- - Wednesday, April 11, 2012

With the next round of Guantanamo military commission pretrial hearings for alleged USS Cole bombing ringleader Abd Al Rahim al-Nashiri scheduled through Friday, now is a good time to ask why Attorney General Eric H. Holder Jr. is still involved extensively in a presumably military function.

Mr. Holder was soundly defeated by Congress and New Yorkers over his ideologically motivated attempts to permanently disable military commissions and transfer self-proclaimed Sept. 11 mastermind Khalid Shaikh Mohammed (KSM) and four co-defendants into a lower Manhattan courtroom. Still, the attorney general has found new ways to shake up the system.

Reversing the George W. Bush administration’s practice of uniformed military lawyers leading prosecution teams, with an occasional Justice Department civilian attorney working in a support role, Mr. Holder’s attorneys have begun to serve as lead prosecutors, also known as “detailed trial counsels.”

In the al-Nashiri case, the trial counsel is Anthony Mattivi, an assistant U.S. attorney from Kansas. His prosecution team includes Justice Department civilians and military staff.


At the Feb. 29 military commission hearing for Majid Khan, a Pakistani citizen who graduated from a Baltimore-area high school, the lead prosecutor was Justice’s Courtney Sullivan. Two military lawyers served as assistant prosecutors.

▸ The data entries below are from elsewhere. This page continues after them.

-- ==== Sys2Proof/Machine/Tracker.lean ====
section
/-! DEFINITION. The Debounced Button Tracker: BPOLL (41_button.md R146), BEN (R152), BDIS (R153). -/

namespace Sys2Proof.Machine

/-- The tracker's step for button b on its raw level (41_button.md R146; the arms are R147 to R150). -/
def bpoll (c : Config) (b : Nat) (raw : Bool) (B : Button) : Button × Press :=
  if raw = c.heldLevel.getLsbD b then
    let lpr := decide (c.pushButtonReset ≤ B.lpc + 1)
    let lpc := if lpr then 0 else B.lpc + 1
    if B.pushed then
      ({ B with lvl := raw, lpc := lpc, rlx := c.pbRelax, dbc := 0 }, ⟨false, lpr⟩)
    else if B.en then
      if c.pbDebounce ≤ B.dbc + 1 then
        ({ lvl := raw, dbc := 0, pushed := true, en := false, lpc := lpc, rlx := c.pbRelax }, ⟨true, lpr⟩)
      else
        ({ B with lvl := raw, lpc := lpc, dbc := B.dbc + 1 }, ⟨false, lpr⟩)
    else
      ({ B with lvl := raw, lpc := lpc, dbc := 0 }, ⟨false, lpr⟩)
  else if B.pushed then
    if B.rlx ≤ 1 then
      ({ B with lvl := raw, lpc := 0, dbc := 0, pushed := false, rlx := 0 }, ⟨false, false⟩)
    else
      ({ B with lvl := raw, lpc := 0, dbc := 0, rlx := B.rlx - 1 }, ⟨false, false⟩)
  else
    ({ B with lvl := raw, lpc := 0, dbc := 0 }, ⟨false, false⟩)

/-- BPOLL as an operation of its own (41_button.md R146): writes the record of button b, returns `(pressed, lpr)`, sets
no flag. A b at or above NB names no button: nothing changes and nothing fires (log entry 11). -/
def execBpoll (b : BitVec 4) (raw : Bool) (s : State) : Host.Outcome State Fault Refusal :=
  match if b.toNat < s.cfg.nb then s.btn[b.toNat]? else none with
  | some B =>
    let r := bpoll s.cfg b.toNat raw B
    .next { s with btn := s.btn.set b.toNat r.1, sub := some (.press r.2) }
  | none => .next { s with sub := some (.press ⟨false, false⟩) }

/-- BEN (41_button.md R152): `if b < NB: BTN[b].EN <- 1`. -/
def execBen (b : BitVec 4) (s : State) : Host.Outcome State Fault Refusal :=
  whenIdle s (finish (onButton s b.toNat (fun B => { B with en := true })) none)

/-- BDIS (41_button.md R153): `if b < NB: BTN[b].EN <- 0`. -/
def execBdis (b : BitVec 4) (s : State) : Host.Outcome State Fault Refusal :=
  whenIdle s (finish (onButton s b.toNat (fun B => { B with en := false })) none)

end Sys2Proof.Machine
end

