-- ==== Sys2Proof/Machine/Synth.lean ====
section
/-! DEFINITION. The output records on the synthesizer port: SETF (45_synth_port.md R261), INVP (R262), DISO (R263), WAIT
(R264). Each appends its event to TRACE; the registers that change in the same step are written by the encoder agent,
the only one that emits them (log entry 23). -/

namespace Sys2Proof.Machine

/-- SETF (45_synth_port.md R261). -/
def execSetf (ch : BitVec 4) (pll : BitVec 2) (f : Nat) (drv : BitVec 6) (s : State) : Host.Outcome State Fault Refusal :=
  .next (emit s (.setf ch pll f drv))

/-- INVP (45_synth_port.md R262). -/
def execInvp (ch : BitVec 4) (inv : Bool) (s : State) : Host.Outcome State Fault Refusal :=
  .next (emit s (.invp ch inv))

/-- DISO (45_synth_port.md R263). -/
def execDiso (s : State) : Host.Outcome State Fault Refusal := .next (emit s .diso)

/-- WAIT (45_synth_port.md R264). -/
def execWait (d : Nat) (s : State) : Host.Outcome State Fault Refusal := .next (emit s (.wait d))

end Sys2Proof.Machine
end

Although Khan is classified as a “high-value detainee” along with KSM and roughly a dozen other key terror suspects, his plea bargain was considerably light. Charged with murder and attempted murder for the 2003 bombing of the J.W. Marriott Hotel in Jakarta, Indonesia, which killed 11 and injured 81, plus plotting to blow up U.S. gas stations and poison our reservoirs, he was given a sentence capped at just 25 years.

Was Khan’s plea-bargain agreement to a relatively light sentence related to Mr. Holder’s position over a career civilian prosecutor who ultimately reports to him? I’d hate to think so, but the thought is impossible to dismiss with certainty.

Some signs suggest these recent changes are merely cosmetic. The chief prosecutor, Army Brig. Gen. Mark S. Martins, is a career military lawyer who co-led the White House’s interagency review of Gitmo detainees in 2009. Six of the seven convictions also have resulted in relatively lenient sentences. Two detainees prosecuted during the Bush administration are free men already: David Hicks of Australia and Salim Hamdan of Yemen.

Yet, given Mr. Holder’s track record at the Justice Department and his previous background, his latest moves ought to raise alarm bells. Here’s why:

First, we all remember the “al Qaeda Seven” from the beginning of President Obama’s term. They were the seven Justice Department lawyers appointed to key posts under Mr. Holder despite previous work representing terror suspects whom he declined to identify at a Senate hearing.

There actually were nine senior officials in that category - Mr. Holder named just two. The first was Deputy Solicitor General Neal Katyal, who represented Osama bin Laden’s driver in the Supreme Court case Hamdan v. Rumsfeld, which struck down the Bush administration’s first version of military commissions in 2006. The second was Jennifer Daskal, the former senior counsel at Human Rights Watch and one of Gitmo’s most vociferous critics.

One of those seven unidentified officials was Tony West, the former defense attorney for American Taliban member John Walker Lindh. Mr. West made news this year with his promotion to acting associate attorney general, making him the No. 3 official at the Justice Department. Mr. West is now higher up in the government than a four-star general.

Mr. Holder and his supporters argue that John Adams defended the British soldiers charged in the Boston Massacre of 1770 - implying that even those charged with heinous crimes are entitled to a lawyer. The Supreme Court has backed this view multiple times on Gitmo detainees. Fair enough.

But critics point to another analogy: lawyers for mob bosses or drug kingpins, who then would serve in lofty government posts to supervise prosecutions of the same mob bosses or drug kingpins.

It’s disturbing to know that lawyers who voluntarily defended terrorists have oversight over lawyers prosecuting terrorists.